Only UFS and ZFS are supported.


----------



## scottro (Jul 17, 2017)

It's pretty straightforward if you're using UFS.  FreeBSD should see the empty /dev/sdd4.  To give it a try, I'd say use UFS. (ZFS is easy if using the whole disk, but takes a bit more work to put on a single partition.)
If this is MBR, rather than EFI, you shouldn't need a separate boot partition, just add a section to Arch's grub.  I have a page on grub2, that mentions FreeBSD, http://srobb.net/grub2.html. I'm not sure about EFI because I've never done a multiboot machine with it.

It's a bit dated but either of the FreeBSD stanzas listed there should work. 
You can't share /home.  FreeBSD can mount ext4fs but it's read only, if I remember correctly. I think it can write to ext3. Linux can mount FreeBSD UFS partitions.  I don't think it can share swap either, though you could always reform the swap partition on boot.  Depending upon what you're doing and how much free space you have, you might even create a swap partition after install in the FreeBSD partition.


----------



## recluce (Jul 26, 2017)

I have a multi-boot system that has both Linux Mint 17 and FreeBSD 11 on it. There is no good way to share Linux filesystems with FreeBSD. If you are using Arch, I assume you are an advanced Linux user. So consider migrating your /home to a ZFS filesystem. ZFS on Linux is at a point where it is quite reliable and ZFS has a number of advantages over ext4.

That is what I do, also with external drives that should be shared between Linux and FreeBSD.

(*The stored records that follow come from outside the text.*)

-- ==== Sys2Proof/Tests/Slice0.lean ====
section
/-! SUPPORT. Tests: ill-formed terms that WellFormed refuses, words written out from the encoding tables, single steps with results
worked out by hand from the rules, and for each statement a state and operands that meet its hypotheses. -/

namespace Sys2Proof.Tests

-- One theorem after another, so that their evaluations do not stand in memory together.
set_option Elab.async false
open Sys2Proof Sys2Proof.Machine

/-- The guard that always executes, with the stop bit. -/
def H : Hd := ⟨true, false, 0, 0⟩
/-- A guard that wants s1<0> to be 1. -/
def G1 : Hd := ⟨true, true, 1, 0⟩
/-- Names of two rows. -/
def r0 : MName := ⟨0, .h, 0⟩
def r1 : MName := ⟨1, .v, 127⟩
/-- A command without wait or signal. -/
def W0 : WX := ⟨.none, 0, false, 0⟩

/-- A berth-thread of team 0 that runs on berth 0, its registers, and the first word of its code. -/
def st (f : Ctx → Ctx) (w : Nat := 0x8000000000000000) : State := ({ State.reset.placeBerth w with cur := 0, subj := ⟨0, 0, 0, 0⟩ }).modCtx f
/-- The same with scalar registers. -/
def sr (l : List (Nat × W64)) : State := st fun c => { c with sregs := l }
/-- Berth 0 as it executes an instruction. -/
def run (i : Instr) (s : State) : Option State :=
  match exec i s with
  | .next t => some t
  | _ => none
/-- The context of berth 0 after it. -/
def after (i : Instr) (s : State) : Ctx := ((run i s).map State.ctx).getD Ctx.start
/-- The last effect that an instruction puts in flight, and when it lands. -/
def flies (i : Instr) (s : State) : Option (Nat × Eff) := (after i s).flights.getLast?.map fun f => (f.rem, f.eff)

-- ill-formed terms --------------------------------------------------------------------------------------------------------

theorem test_wf_refuses_scalar : [Instr.nop ⟨true, true, 0, 0⟩, .nop ⟨true, false, 64, 0⟩, .nop ⟨true, false, 1, 64⟩, .nop ⟨true, true, 1, 0⟩,
    .rett ⟨true, false, 0, 1⟩, .add H 64 0 0, .add H 0 64 0, .add H 0 0 64, .clz H 64 0, .clz H 0 64, .addi H 64 0 0, .addi H 0 64 0,
    .addi H 0 0 (2 ^ 31), .movi H 64 0, .movi H 0 (2 ^ 31), .shli H 64 0 0, .shli H 0 64 0, .shli H 0 0 64, .bext H 64 0 0 0,
    .bext H 0 64 0 0, .bext H 0 0 64 0, .bext H 0 0 0 64, .cmpeq H 64 0 0 0, .cmpeq H 0 64 0 0, .cmpeq H 0 0 64 0,
    .cmpeq H 0 0 0 64, .lds H 0 0 (2 ^ 31)].all (fun i => !i.wf) = true := by decide

theorem test_wf_refuses_control : [Instr.br H (2 ^ 37), .call H 64 0, .call H 0 (2 ^ 37), .jmp H 64 0, .jmp H 0 64, .ret H 64, .loop H 4 0 0,
    .loop H 0 64 0, .loop H 0 0 (2 ^ 15), .loopi H 4 0 0, .loopi H 0 (2 ^ 20) 0, .loopi H 0 0 (2 ^ 15), .mtl H .lc 4 0, .mtl H .lc 0 64,
    .mfl H 64 .lc 0, .mfl H 0 .lc 4, .trap H (2 ^ 31), .mfsys H 64 0, .mfsys H 0 6, .mfsys H 0 0x74, .mtsys H 64 0, .mtsys H 0 0x41, .phase H 8,
    .fence H 128 0, .fence H 0 128, .pfence ⟨true, true, 0, 0⟩ false, .time H 64 false, .id H 64 0, .id H 0 22, .launch H 64 0,
    .launch H 0 16, .mboxreg H 64 0 0 0 false, .mboxreg H 0 64 0 0 false, .mboxreg H 0 0 1024 0 false, .mboxreg H 0 0 0 7 false,
    .tklend H 64 0 false, .tklend H 0 64 false, .tkret H 64 false, .tkquery H 64 0 false, .tkquery H 0 16 false].all (fun i => !i.wf) = true := by
  decide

Multi-booting the system is easy if you use UEFI, but can be a bit tricky if you have legacy BIOS boot.


----------



## Leveret (Nov 29, 2017)

How to reinstall freebsd without overwriting personal data? I understand this would require separate home partition. Does anyone know how to reinstall without formatting it? I have never been able to get this to work and have used default install instead.


----------



## SirDice (Nov 30, 2017)

When you assign partitions to directories there's an option to newfs(8) the partition, or not. Obviously you want that switched off for the partition that has your /home. Or simply do a standard install and add /home after the installation.


----------